Ford is rehiring retired engineers because the AI systems meant to replace their institutional knowledge turned out to be expensive, confident, and wrong. The company is calling them "gray beards," which is a term of respect in engineering circles, even if it took a multimillion-dollar AI failure to remember that.
I am not surprised. Not even a little.
Here is what happened, stripped of the spin: Ford decided experienced engineers were expensive, AI was cheaper, and the math seemed to work. So they let people retire, bought some tools, and assumed the tools would absorb the gap. The tools did not absorb the gap. Now they are calling the retirees and almost certainly paying them consultant rates that dwarf what the salary line used to cost. The AI bill does not go away either. So they are paying twice, plus the cost of whatever broke in the middle.

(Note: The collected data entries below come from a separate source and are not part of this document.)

/-- The stream's rows are masked on every stage. -/
def maskRows (id : Nat) (s : State) : State :=
  { s with stages := cmap {} (fun _ g => { g with steps := g.steps.map fun t =>
      { t with rows := t.rows.map fun r => if r.stream == id then { r with masked := true } else r } }) s.stages }

/-- Send one signal record to the other end of a link. -/
def sendSignal (dst : Peer) (kind link : Nat) (arg : W32) (s : State) : State :=
  match dst with
  | .kryter k => queueSignals k [signalRecord kind link arg] s
  | .dev w => sendDev w 0x51 65536 0 (signalRecord kind link arg) s
  | .here => s

/-! ## The tiles a step awaits (R175) -/

/-- The links whose first tile a step's first segment reads: those of the first record that reads any (DEDUCED;
notes/assumptions/68.md). -/
def ProgEnt.firstReads (g : ProgEnt) : List Nat := (((g.recs.map Rec.reads).find? (!·.isEmpty)).getD []).eraseDups

/-- Tiles in the buffers of a link. -/
def State.tilesIn (s : State) (l : Nat) : Nat := (s.linkSt l).full + (s.linkSt l).fullQ.length

/-- Tiles that a step claims before it can run, by link: of a WAIT step those it awaits, of one not selected yet one of each
link of its first segment. -/
def State.claims (s : State) (t : Step) : List (Nat × Nat) :=
  match t.await with
  | some l => if t.need = 0 then [] else [(l, t.need)]
  | none =>
    if t.period.isSome then [] else (((s.img.prog? t.prog).map ProgEnt.firstReads).getD []).map fun l => (l, 1)

/-- A claim can be met, with `taken` tiles of the link claimed by the steps before. The tiles of a weight stream come in the
order of its blocks: a step's next one has come when it is the first. -/
def State.canMeet (s : State) (t : Step) (taken l n : Nat) : Bool :=
  let x := s.linkSt l
  if l < 65536 then decide (taken + n ≤ s.tilesIn l) else x.released == t.wfrom + t.wdone && x.full != 0

/-- A producer of a link can give it a tile (R195, R196): a buffer is free, or, towards other devices, no tile waits for one;
what leaves by the output ring waits for none. -/
def State.bufferFree (s : State) (l : Nat) : Bool :=
  match s.img.link? l with
  | some e =>
    if e.transport = 4 then true
    else if e.transport = 2 || e.transport = 3 then (s.kimg l).tiles.isEmpty
    else if e.chain = 0 then (s.linkSt l).empty != 0 else !(s.linkSt l).freeQ.isEmpty
  | none => true

/-- The steps of a stage in order, each with the links it lacks tiles of: a link's tiles go to the steps in the order in
which they read them. -/
def State.allot (s : State) (stage : Nat) : List (Step × List Nat) :=
  ((s.stage stage).steps.foldl (fun (acc : List (Step × List Nat) × List (Nat × Nat)) t =>
    let cs := s.claims t
    let lack := cs.filter fun x => !s.canMeet t ((acc.2.filter (·.1 == x.1)).map (·.2)).sum x.1 x.2
    (acc.1 ++ [(t, lack.map (·.1))], acc.2 ++ cs)) ([], [])).1

/-- Tiles of a stage's weight stream that no step is left to read leave its window (R194). -/
def sweepWindow (stage : Nat) (s : State) : State :=
  let x := s.linkSt (weightLink stage)
  let owned := fun (n : Nat) => (s.stage stage).steps.any fun t => decide (t.wfrom + t.wdone ≤ n) && decide (n < t.wfrom + t.wtiles)
  let n := ((List.range x.full).takeWhile fun i => !owned (x.released + i)).length
  if n = 0 then s else s.modLink (weightLink stage) fun l => { l with
    released := l.released + n, full := l.full - n, empty := l.empty + n
    readIdx := (l.readIdx + n) % 16, readLap := l.readLap + (l.readIdx + n) / 16 }

/-- PEND and WAIT steps that lack no tile, or wait for a buffer that is free, become READY (R175, R177). -/
def wakeStage (stage : Nat) (s : State) : State :=
  let s := sweepWindow stage s
  let steps := (s.allot stage).map fun (t, lack) =>
    let held := t.need == 0 && t.await.any fun (l : Nat) => !(s.bufferFree l)
    if (t.state == .pend || t.state == .wait) && lack.isEmpty && held == false then { t with state := .ready } else t
  s.modStage stage fun g => { g with steps := steps }

/-- Both ends of a link, or of a stage's weight stream, look again. -/
def wakeFlow (l : Nat) (s : State) : State :=
  match s.img.flow? l with
  | some e => wakeStage e.cons (wakeStage e.prod s)
  | none => s

/-! ## Steps that leave before they ran (R173, R178, R179) -/

/-- A buffer that a removed step held goes back to its producer (R179, R195, R196). -/
def freeHeld (s : State) (x : Nat × W32) : State :=
  let chain := ((s.img.flow? x.1).map (·.chain)).getD 0
  let top := ((s.img.flow? x.1).map (·.buffers)).getD 0
  let i := x.2.toNat % 65536
  let s := s.modLink x.1 fun l =>
    let l := { l with released := l.released + 1, gaps := l.gaps.filter (· != x.2.toNat) }
    let g : W16 := cget 0 l.gens i
    if chain = 0 then { l with empty := min top (l.empty + 1) }
    else if g.toNat = x.2.toNat / 65536 then
      { l with gens := cput 0 i (g + 1) l.gens, freeQ := l.freeQ ++ [BitVec.ofNat 32 ((g + 1).toNat * 65536 + i)] }
    else { l with stale := satInc l.stale }
  match (s.kimg x.1).src with
  | some p => if chain = 0 then sendSignal p 1 x.1 1 s else sendSignal p 2 x.1 x.2 s
  | none => s

/-- What tells a step from every other, larger for what comes later in the order of R174 among a plan's steps; a data
descriptor keeps it to say which step its tile is for. -/
def Step.key (t : Step) : Nat :=
  ((((t.run * 2 ^ 64 + t.round) * 16 + t.kidx) * 256 + t.rep) * 65536 + t.batch) * 64 + t.plan
def Step.same (a b : Step) : Bool :=
  a.plan == b.plan && a.kidx == b.kidx && a.rep == b.rep && a.batch == b.batch && a.round == b.round && a.run == b.run

/-- Steps leave every stage, but for one in RUN: what they held is free, and text not yet fetched for them stays where it
is. -/
def dropSteps (f : Step → Bool) (s : State) : State :=
  let go := fun (t : Step) => f t && t.state != .run
  let gone := s.stages.flatMap fun g => g.2.steps.filter go
  let keys := gone.map Step.key
  let s := { s with
    stages := cmap {} (fun _ g => { g with steps := g.steps.filter fun t => !go t }) s.stages
    bellows := { s.bellows with channels := cmap {} (fun _ c =>
      { c with data := c.data.filter fun d => !(d.role == 4 && keys.contains d.tid) }) s.bellows.channels } }
  let s := s.each (gone.flatMap (·.bufs)) freeHeld
  s.each (s.stages.map (·.1)) fun s g => wakeStage g s

/-- Streams with an unmasked row. -/
def Step.streams (t : Step) : List Nat := (t.rows.filter (!·.masked)).map (·.stream)

/-- Every row of a step is masked. -/
def Step.dead (t : Step) : Bool := t.rows.all (·.masked)

/-- A single-stream plan has no round to wait for: once a stream of it is gone its steps leave, but for one in RUN, which
ends; the load is released when there is none (R173, R178; notes/assumptions/70.md). -/
def releaseIfSingle (id : Nat) (s : State) : State :=
  match s.plan? (s.stream id).plan.toNat with
  | some p =>
    if p.kind ≠ 1 then s else
      let own := fun (t : Step) => t.plan == p.plan && t.dead
      let s := dropSteps own s
      if s.stages.any fun g => g.2.steps.any own then s else releaseLoad id s
  | none => releaseLoad id s

/-! ## Abort (R237, R271, R368) -/

/-- RUNNING or DRAINING; ADMITTED or STOPPED. -/
def stMoving (x : StState) : Bool := x == .running || x == .draining
def stStill (x : StState) : Bool := x == .admitted || x == .stopped

def actionOp (a : BitVec 128) : Nat := bitsOf a.toNat 0 8
def actionTarget (a : BitVec 128) : Nat := bitsOf a.toNat 16 16
def actionArg0 (a : BitVec 128) : Nat := bitsOf a.toNat 32 32
def actionArg1 (a : BitVec 128) : W64 := BitVec.ofNat 64 (a.toNat / 2 ^ 64)
/-- The action targets a stream (not a SAP port). -/
def actionOnStream (a : BitVec 128) : Bool := actionOp a != 0x10

/-- A deadline that stands for "the next token of an unpaced stream" (R272). -/
def nextToken : W64 := BitVec.allOnes 64

/-- The actions of an armed transaction on an aborted stream lapse, and it has lost a target, whether or not they took
effect before; the pin of a VOICE that has not attached is released (R271, R276). -/
def lapse (id : Nat) (s : State) : State :=
  s.each s.txn.set fun s t =>
    let on := fun (a : BitVec 128) => actionOnStream a && actionTarget a == id
    if t.armed && t.actions.any on then
      let flags := (t.actions.zip t.applied).map fun (a, ap) => on a && !ap
      let first := if flags.contains true then flags.idxOf true else (t.actions.map on).idxOf true
      let s := s.each (t.actions.zip (t.deadlines.zip t.applied)) fun s (a, d, ap) =>
        if on a && !ap && actionOp a == 1 && d != nextToken then
          let p := actionArg0 a % 2 ^ 20
          released p (s.modProfile p fun x => { x with armPins := x.armPins - 1 })
        else s
      let t' := { t with applied := (t.applied.zip flags).map (fun x => x.1 || x.2), lost := if t.lost.isSome then t.lost else some first }
      let s := { s with txn := { s.txn with set := s.txn.set.map fun u => if u.id = t.id then t' else u } }
      record 0x0C02 t.id (BitVec.ofNat 32 id) (BitVec.ofNat 32 first) 0 s
    else s

/-- Descriptors of an aborted stream end with status 0x08; a wait of the head ends with it (R189, R199). -/
def dropDescs (id : Nat) (s : State) : State :=
  let own := fun (d : Desc) => !d.noStream && d.stream == id
  let drop := fun (c : Channel) =>
    let n := (c.control.filter own).length
    { c with
      state := if c.state == .wait && (c.control.head?).any own then .idle else c.state
      control := c.control.filter fun d => !own d
      data := c.data.filter fun d => !own d
      lastSeq := c.lastSeq + BitVec.ofNat 16 n
      lastStatus := if n = 0 then c.lastStatus else 0x08 }
  { s with bellows := { s.bellows with channels := cmap {} (fun _ c => drop c) s.bellows.channels } }

/-- The stream leaves the spill pools; a released tile goes to the first waiter (R197). -/
def leaveSpill (id : Nat) (s : State) : State :=
  let leave := fun (p : Spill) =>
    let w := p.waiting.filter (· != id)
    let h := p.holders.filter (· != id)
    if p.holders.contains id then { p with holders := h ++ w.take 1, waiting := w.drop 1 } else { p with waiting := w }
  { s with bellows := { s.bellows with spill := cmap {} (fun _ p => leave p) s.bellows.spill } }

/-- What a stream abort does on this device (R237); a hold stays until DONE (R270). -/
def abortHere (id cause : Nat) (p0 p1 : W32) (s : State) : State :=
  let s := s.modLive fun c => { c with aborts := satInc c.aborts }
  let s := post id 1 5 cause 0 s.tl.pos p0 p1 s
  let s := record 0x0203 (BitVec.ofNat 32 id) (BitVec.ofNat 32 cause) p0 p1 s
  let s := leaveSpill id (dropDescs id (lapse id (dropAttach id (maskRows id (unpin id s)))))
  let s := s.modStream id fun x =>
    { x with state := .aborted, busy := none, run := { x.run with tokens := [], attach := [], halt := true, oldLeft := none } }
  releaseIfSingle id s

/-- States an abort can find: ADMITTED to PARKED (R243). -/
def abortable : StState → Bool
  | .admitted | .running | .draining | .stopped | .parked => true
  | _ => false

/-- A stream aborts; the abort of a part of a ring stream goes to the other members and the owner (R237, R368). -/
def abortStream (id cause : Nat) (p0 p1 : W32) (s : State) : State :=
  let x := s.stream id
  if !abortable x.state then s else
    let plan := x.plan.toNat
    let g := s.groupOf plan
    let s := abortHere id cause p0 p1 s
    if g ≤ 1 then s else
      let (own, st, i) := match x.ring with
        | some o => (o.owner, o.stream, o.member)
        | none => (s.eth.devAddr, BitVec.ofNat 16 id, 0)
      sendRingAll plan g (ringBytes 2 cause st own plan i s.img.id p0 p1) s

/-! ## The end of text, STOP and DRAINED (R234, R235, R243) -/

/-- Position after the last sample of a token's slot; an unpaced stream's slots have no positions, and what they cause stands
at TL. -/
def State.tokenEnd (s : State) (id : Nat) (t : Token) : W64 :=
  match s.plan? (s.stream id).plan.toNat with
  | some p => if p.kind = 0 then t.pos + BitVec.ofNat 64 p.period else s.tl.pos
  | none => s.tl.pos

/-- First position of the slot that comes next, or its first sample's number in a single-stream plan (R171, R245). -/
def State.nextPos (s : State) (id : Nat) (p : PlanEnt) : W64 :=
  let x := s.stream id
  if p.kind = 0 then x.run.pos0.getD 0 + BitVec.ofNat 64 (x.run.slot.toNat * p.period)
  else BitVec.ofNat 64 (x.run.slot.toNat * p.spt)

This is not a Ford problem. This is a pattern I have watched repeat itself across thirty years of startup and enterprise culture, just with different characters wearing the costume. In the nineties it was outsourcing. In the two-thousands it was offshoring. In the twenty-tens it was no-code platforms that were going to eliminate developers. Each wave promised the same thing: cut the expensive humans, automate the knowledge, bank the margin. Each wave ran into the same wall. Knowledge is not a document. It is not a prompt. It is not a model weight trained on a corpus of text that someone else wrote about what people like your retired engineers used to know.
Real engineering judgment, the kind Ford needed, is made of scar tissue. It is the memory of the part that failed at minus twenty degrees because someone made a tolerance call based on a CAD file instead of going to the plant floor. It is knowing which supplier's quality control numbers are fiction and which are real. It is the meeting where someone proposed the elegant solution and the gray beard in the room said "we tried that in 1987 and here is what happens." You cannot fine-tune your way to that. You cannot RAG your way to that. The model does not know what it does not know, and the thing it does not know is exactly the thing that kills you.
Now apply this directly to software. We are doing the same thing Ford did, just faster and with more venture capital cheering us on. Teams are cutting senior developers because junior developers with AI coding tools can produce similar-looking output at a fraction of the cost. The output looks the same until it does not. Until the edge case hits. Until the system is under load and someone has to read the stack trace and actually understand what the runtime is telling them. Until the security audit comes back and someone has to make judgment calls about what matters and what does not. Until a client calls at eleven at night because the payment processor is throwing errors and the on-call person has never actually debugged a production system under pressure.
AI tools are genuinely useful. I use them. We use them at Middle Mann every day. They compress the distance between having an idea and having a draft. They make tedious work faster. They are excellent at the middle of a problem where the pattern is established and the variables are known. What they cannot do is own the edges. They cannot own the judgment call at two in the morning when the situation does not match any pattern in training data because the situation is new. They cannot take responsibility. They cannot be held accountable. And they absolutely cannot tell you what they are missing because they do not know.
The companies that are going to come out ahead in this cycle are not the ones that replaced the most humans. They are the ones that figured out which humans to keep and what to actually use the AI for. That is a harder optimization than it sounds, because it requires the very judgment you need experienced people to exercise in order to make the call. It is almost circular: you need wisdom to know where wisdom is irreplaceable.
Ford learned this by losing it. That is an expensive tuition. You do not have to pay it.
The gray beard in the room is not a cost center. The gray beard in the room is the canary that tells you which direction the ceiling is about to fall from. When you let them walk out the door because a tool said it could handle things, you are not cutting overhead. You are removing the warning system and then wondering why nobody saw it coming.
Hire the expensive senior person. Use the AI to make them faster. That is the play. Everything else is just a slower way to end up calling them as a consultant at three times the rate.